**TASK PROMPT:** Search the listing below for the line containing "filling) (Option.some_ne_none b).symm". From there through the line containing "theorem State.resetWarm_held (s", transcribe every line exactly, both ends included.

>>>>

-- ==== Sys2Proof/Proofs/HoldingSteps.lean ====
section
/-! PROOFS. Every step keeps the queues in their order and within 16 entries (R50, R51) and every buffer accounted for (R44,
R45): the resets, the rows, and the passing of time. -/

namespace Sys2Proof.Machine

/-! ### What a sound part holds -/

section Soundness

variable {s : State}

theorem queueSound_iff (n : Nat) (q : List QueueEntry) :
    queueSound n q = true ↔ QueueOrder n q ∧ q.length ≤ Config.queueSize := by
  simp only [queueSound, Bool.and_eq_true, decide_eq_true_eq, List.all_eq_true]
  exact ⟨fun ⟨⟨⟨fits, order⟩, stamps⟩, given⟩ => ⟨⟨⟨stamps, given⟩, order⟩, fits⟩,
    fun ⟨⟨⟨stamps, given⟩, order⟩, fits⟩ => ⟨⟨⟨fits, order⟩, stamps⟩, given⟩⟩

theorem State.queuesSound_iff :
    s.queuesSound = true ↔ ∀ p, QueueOrder s.nextStamp (s.queue p) ∧ (s.queue p).length ≤ Config.queueSize := by
  simp only [State.queuesSound, List.all_eq_true, queueSound_iff]
  exact ⟨fun h p => h p (List.mem_finRange p), fun h p _ => h p⟩

/-- A buffer that the free list names once at most, and each queue too, is sound where it is accounted for. -/
theorem State.bufferSound_iff {b : BufferIx} (once : s.freeList.count b ≤ 1) (apart : ∀ p, refsIn b (s.queue p) ≤ 1) :
    s.bufferSound b = true ↔ (s.stock b).Kept := by
  have listed : s.freeList.contains b = true ↔ (s.stock b).listed = 1 := by
    have count : (s.stock b).listed = s.freeList.count b := rfl
    rw [List.contains_iff_mem, ← List.count_pos_iff, count]
    omega
  have unlisted : s.freeList.contains b = false ↔ (s.stock b).listed = 0 := by
    have count : (s.stock b).listed = s.freeList.count b := rfl
    rw [← Bool.not_eq_true, listed, count]
    omega
  have refs : s.references b = ∑ p, (s.stock b).refs p := s.references_eq_sum b
  have unreferred : s.references b = 0 ↔ ∀ p, (s.stock b).refs p = 0 := by
    rw [refs, Finset.sum_eq_zero_iff]
    exact ⟨fun h p => h p (Finset.mem_univ p), fun h p _ => h p⟩
  have filling (p : Port) : s.receivesInto p b = true ↔ (s.stock b).filling p := s.receivesInto_iff p b
  have idle : (∀ p ∈ allPorts, s.receivesInto p b = false) ↔ ∀ p, ¬ (s.stock b).filling p := by
    simp only [← Bool.not_eq_true, filling]
    exact ⟨fun h p => h p (List.mem_finRange p), fun h p _ => h p⟩
  have only (p : Port) : (∀ q ∈ allPorts, s.receivesInto q b = (q == p)) ↔ ∀ q, (s.stock b).filling q ↔ q = p := by
    refine ⟨fun h q => ?_, fun h q _ => Bool.eq_iff_iff.mpr ((filling q).trans ((h q).trans beq_iff_eq.symm))⟩
    rw [← filling, h q (List.mem_finRange q), beq_iff_eq]
  unfold State.bufferSound
  cases condition : (s.pool.get b).condition with
  | free =>
    simp only [Stock.kept_free (v := s.stock b) condition, Bool.and_eq_true, List.all_eq_true, Bool.not_eq_true', beq_iff_eq,
      listed, unreferred, idle, and_assoc]
  | reception p =>
    simp only [Stock.kept_reception (v := s.stock b) condition, Bool.and_eq_true, List.all_eq_true, Bool.not_eq_true',
      unlisted, unreferred, only, beq_iff_eq, and_assoc]
  | held n =>
    have few : ∀ p, (s.stock b).refs p ≤ 1 := apart
    simp only [Stock.kept_held (v := s.stock b) condition, Bool.and_eq_true, List.all_eq_true, Bool.not_eq_true', unlisted,
      refs, idle, beq_iff_eq, decide_eq_true_eq, and_assoc, few, true_and, implies_true]

/-- A buffer accounted for is on the free list once at most, and in each queue too. -/
theorem Stock.Kept.le_one {v : Stock} (h : v.Kept) : v.listed ≤ 1 ∧ ∀ p, v.refs p ≤ 1 := by
  cases condition : v.condition with
  | free =>
    obtain ⟨listed, none, -⟩ := (Stock.kept_free condition).mp h
    exact ⟨listed.le, fun p => (none p).trans_le (Nat.zero_le 1)⟩
  | reception p =>
    obtain ⟨listed, none, -⟩ := (Stock.kept_reception condition).mp h
    exact ⟨listed.trans_le (Nat.zero_le 1), fun p => (none p).trans_le (Nat.zero_le 1)⟩
  | held n =>
    obtain ⟨listed, ⟨-, -, -, once⟩, -⟩ := (Stock.kept_held condition).mp h
    exact ⟨listed.trans_le (Nat.zero_le 1), once⟩

theorem State.buffersSound_iff : s.buffersSound = true ↔ ∀ b, (s.stock b).Kept := by
  simp only [State.buffersSound, Bool.and_eq_true, decide_eq_true_eq, List.all_eq_true, List.nodup_iff_count_le_one (l := s.freeList),
    nodup_buffers_iff]
  refine ⟨fun ⟨⟨once, sound⟩, apart⟩ b => ?_, fun kept => ⟨⟨fun b => (kept b).le_one.1, fun b _ => ?_⟩, fun p _ b => ?_⟩⟩
  · exact (State.bufferSound_iff (once b) fun p => apart p (List.mem_finRange p) b).mp (sound b (List.mem_finRange b))
  · exact (State.bufferSound_iff (kept b).le_one.1 (kept b).le_one.2).mpr (kept b)
  · exact (kept b).le_one.2 p

/-- What the part holds while no frame is being classified and no displacement is under way. -/
theorem State.held_iff {watched : Prop} :
    s.Held watched [] none ↔ s.queuesSound = true ∧ (watched → s.buffersSound = true) := by
  rw [State.queuesSound_iff, State.buffersSound_iff]
  exact ⟨fun h => ⟨fun p => ⟨h.ordered p, h.fits p⟩, h.stands⟩, fun ⟨queues, buffers⟩ =>
    ⟨fun p => (queues p).1, fun p => (queues p).2, buffers⟩⟩

end Soundness

/-! ### Resets, restarts and events -/

section Events

variable {watched : Prop} {s : State}

/-- With nothing queued or received and every buffer free there is nothing to account for (R49, R59). -/
theorem State.held_of_empty (empty : s.QueuesEmpty) (idle : ∀ p, (s.port p).state.fills = none)
    (pool : s.pool = Vector.replicate 48 freeBuffer) (freeList : s.freeList = fullFreeList) :
    s.Held watched [] none := by
  have queue (p : Port) : s.queue p = [] := empty p
  refine ⟨fun p => ?_, fun p => ?_, fun _ b => ?_⟩
  · rw [queue]
    exact .nil _
  · rw [queue]
    exact Nat.zero_le _
  · have condition : (s.stock b).condition = .free := by
      change (s.pool.get b).condition = .free
      rw [pool, Vector.get_eq_getElem, Vector.getElem_replicate]
      rfl
    refine (Stock.kept_free condition).mpr ⟨?_, fun p => ?_, fun p filling => ?_⟩
    · change s.freeList.count b = 1
      rw [freeList]
      exact List.count_eq_one_of_mem (List.nodup_finRange 48) (List.mem_finRange b)
    · change refsIn b (s.queue p) = 0
      rw [queue]
      rfl
    · exact absurd ((idle p).symm.trans filling) (Option.some_ne_none b).symm

theorem State.resetToDefaults_held (s : State) (cause : ResetCause) (straps : Straps) :
    (s.resetToDefaults cause straps).Held watched [] none := by
  refine State.held_of_empty (fun p => ?_) (fun p => ?_) ?_ ?_
  · rw [State.port_resetToDefaults]
    rfl
  · rw [State.port_resetToDefaults]
    rfl
  · rw [State.resetToDefaults_eq]
    rfl
  · rw [State.resetToDefaults_eq]
    rfl

theorem State.resetWarm_held (s : State) : s.resetWarm.Held watched [] none := by
  refine State.held_of_empty (fun p => ?_) (fun p => ?_) ?_ ?_
  · rw [State.port_resetWarm]
    rfl
  · rw [State.port_resetWarm, PortUnit.afterWarm]
    dsimp only
    split <;> rfl
  · rw [State.resetWarm_eq]
  · rw [State.resetWarm_eq]

theorem State.losePower_held (s : State) : s.losePower.Held watched [] none := by
  refine State.held_of_empty (fun p => ?_) (fun p => ?_) ?_ ?_
  · rw [State.port_losePower]
    rfl
  · rw [State.port_losePower]
    rfl
  all_goals
    rw [State.losePower_eq_darkened]
    split <;> rfl

theorem State.resetCold_held (s : State) (straps : Straps) : (s.resetCold straps).Held watched [] none :=
  State.raise_held _ (State.resetToDefaults_held _ .cold straps)

theorem State.powerOn_held (s : State) (straps : Straps) : (s.powerOn straps).Held watched [] none := by
  unfold State.powerOn
  split
  · exact s.resetCold_held straps
  · exact State.resetToDefaults_held _ .power straps

theorem State.restartFirst_held (h : s.Held watched [] none) : s.restartFirst.Held watched [] none := by
  obtain same | ⟨r, -, -, -, taken⟩ := s.restartFirst_cases
  · rwa [same]
  · rw [taken]
    cases r.kind with
    | warm => exact s.resetWarm_held
    | full => exact s.resetToDefaults_held .full s.straps

/-- An event whose effect keeps what the part holds keeps it. -/
theorem State.inEvent_held {f : State → State} (effect : ∀ u, State.Held watched [] none u → (f u).Held watched [] none)
    (h : s.Held watched [] none) : (s.inEvent f).Held watched [] none :=
  State.settle_held (effect _ (State.restartFirst_held h))

theorem State.lineEvent_held {p : Port} {f : State → State} {level : LineState → LineState}
    (effect : ∀ u, State.Held watched [] none u → (f u).Held watched [] none) (h : s.Held watched [] none) :
    (s.lineEvent p f level).Held watched [] none := by
  unfold State.lineEvent
  split
  · exact State.inEvent_held effect h
  · exact h.same (s.updPort_sameHolding p rfl rfl)

theorem State.receiveFrame_held (p : Port) (cs : List Byte) (h : s.Held watched [] none) :
    (s.receiveFrame p cs).Held watched [] none :=
  foldl_held (fun _ c => State.lineEvent_held fun _ => State.receiveCharacter_held p c) _ s h

theorem Effect.apply_held (e : Effect) (h : s.Held watched [] none) : (e.apply s).Held watched [] none := by
  by_cases reset : ∃ straps, e = .pinReset straps
  · obtain ⟨straps, rfl⟩ := reset
    exact s.resetToDefaults_held .pin straps
  · exact Effect.held (fun straps e => reset ⟨straps, e⟩) h

/-- Every row keeps what the part holds. -/
theorem Row.run_held (r : Row) (h : s.Held watched [] none) : (r.run s).Held watched [] none := by
  cases r with
  | main e =>
    rw [Row.run]
    split
    · exact State.inEvent_held (fun _ => e.apply_held) h
    · exact h
  | line p e => exact State.lineEvent_held (fun _ => e.held p) h
  | frame p f k => exact State.receiveFrame_held p _ h
  | secondTick =>
    rw [Row.run]
    split
    · exact State.inEvent_held (fun _ => State.secondTick_held) h
    · exact State.secondTick_held h
  | coldStart straps => exact State.settle_held (s.resetCold_held straps)
  | powerStart straps => exact State.settle_held (s.powerOn_held straps)
  | fullRestart straps =>
    have read : (s.readsStraps straps).Held watched [] none := by
      unfold State.readsStraps
      split
      · exact h.same (.of_eq rfl rfl rfl rfl)
      · exact h
    rw [Row.run]
    split
    · exact State.inEvent_held (fun _ => id) read
    · exact read
  | mainPowerLoss =>
    rw [Row.run]
    split
    · exact State.losePower_held _
    · exact h
  | backupSupplyLoss =>
    have first := State.restartFirst_held h
    rw [Row.run]
    split
    · exact first.same (.of_eq rfl rfl rfl rfl)
    · exact first.same (.of_eq rfl rfl rfl rfl)

end Events

/-! ### Time -/

section Time

variable {watched : Prop} {s : State}

theorem PortState.fills_clkLater (st : PortState) : st.clkLater.fills = st.fills := by cases st <;> rfl

theorem PortState.fills_msLater (st : PortState) : st.msLater.fills = st.fills := by cases st <;> rfl

theorem State.clkPass_held (h : s.Held watched [] none) : s.clkPass.Held watched [] none := by
  have counted (u : State) (n : Nat) : SameHolding u { u with msCount := n } := .of_eq rfl rfl rfl rfl
  have timed (u : State) (table : Vector TxEntry 32) (pulse : Option Nat) :
      SameHolding u { u with transactions := table, pulse := pulse } := .of_eq rfl rfl rfl rfl
  have ms {u : State} (held : u.Held watched [] none) : u.msPass.Held watched [] none := by
    have ports : (u.updPorts PortUnit.msLater).Held watched [] none :=
      foldl_held (fun t p held => held.same (t.updPort_sameHolding p rfl (t.port p).state.fills_msLater)) allPorts u held
    exact ports.same (timed _ _ _)
  unfold State.clkPass
  split
  · have ports : (s.updPorts PortUnit.clkLater).Held watched [] none :=
      foldl_held (fun t p held => held.same (t.updPort_sameHolding p rfl (t.port p).state.fills_clkLater)) allPorts s h
    unfold State.msClock
    split
    · exact ports.same (counted _ _)
    · exact ms (ports.same (counted _ _))
  · exact h

theorem State.after_held (c : Instr) (h : s.Held watched [] none) : (s.after c).Held watched [] none := by
  rw [State.after, exec_eq_run]
  exact (rowOf c).run_held h

theorem State.takeDue_held (c : Instr) (h : s.Held watched [] none) : (s.takeDue c).Held watched [] none := by
  have first := State.restartFirst_held h
  unfold State.takeDue
  split
  · exact State.after_held c first
  · exact first

theorem State.crystalClock_held (h : s.Held watched [] none) : s.crystalClock.Held watched [] none := by
  unfold State.crystalClock
  split
  · exact h.same (.of_eq rfl rfl rfl rfl)
  · unfold State.crystalPeriod
    dsimp only
    split
    · exact h.same (.of_eq rfl rfl rfl rfl)
    · split
      · exact h.same (.of_eq rfl rfl rfl rfl)
      · exact State.after_held _ (h.same (.of_eq rfl rfl rfl rfl))

theorem State.tick_held (h : s.Held watched [] none) : s.tick.Held watched [] none :=
  State.crystalClock_held
    (foldl_held (fun _ => State.takeDue_held) timedEvents _ (State.clkPass_held (State.restartFirst_held h)))

/-- Every step keeps what the part holds. -/
theorem step_held {t : State} (stepped : step s = .next t) (h : s.Held watched [] none) : t.Held watched [] none := by
  unfold step at stepped
  split at stepped
  · rw [exec_eq_run] at stepped
    injection stepped with stepped
    rw [← stepped]
    exact Row.run_held _ (h.same (.of_eq rfl rfl rfl rfl))
  · injection stepped with stepped
    rw [← stepped]
    exact State.tick_held h

end Time

/-! ### O9 -/

/-- Settles O9: every step keeps what the part holds, the buffers left aside. -/
theorem stepsKeepTheQueuesSound : Obligations.StepsKeepTheQueuesSound := fun _ _ queues stepped =>
  (State.held_iff.mp (step_held stepped (State.held_iff.mpr ⟨queues, False.elim⟩))).1

/-! ### O10 -/

/-- Settles O10: every step keeps what the part holds, the buffers watched. -/
theorem stepsKeepTheBuffersSound : Obligations.StepsKeepTheBuffersSound := fun _ _ queues buffers stepped =>
  (State.held_iff.mp (step_held stepped (State.held_iff.mpr ⟨queues, fun _ => buffers⟩))).2 trivial

end Sys2Proof.Machine
end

<<<<

**ANSWER BOX:**
    · exact absurd ((idle p).symm.trans filling) (Option.some_ne_none b).symm

theorem State.resetToDefaults_held (s : State) (cause : ResetCause) (straps : Straps) :
    (s.resetToDefaults cause straps).Held watched [] none := by
  refine State.held_of_empty (fun p => ?_) (fun p => ?_) ?_ ?_
  · rw [State.port_resetToDefaults]
    rfl
  · rw [State.port_resetToDefaults]
    rfl
  · rw [State.resetToDefaults_eq]
    rfl
  · rw [State.resetToDefaults_eq]
    rfl

theorem State.resetWarm_held (s : State) : s.resetWarm.Held watched [] none := by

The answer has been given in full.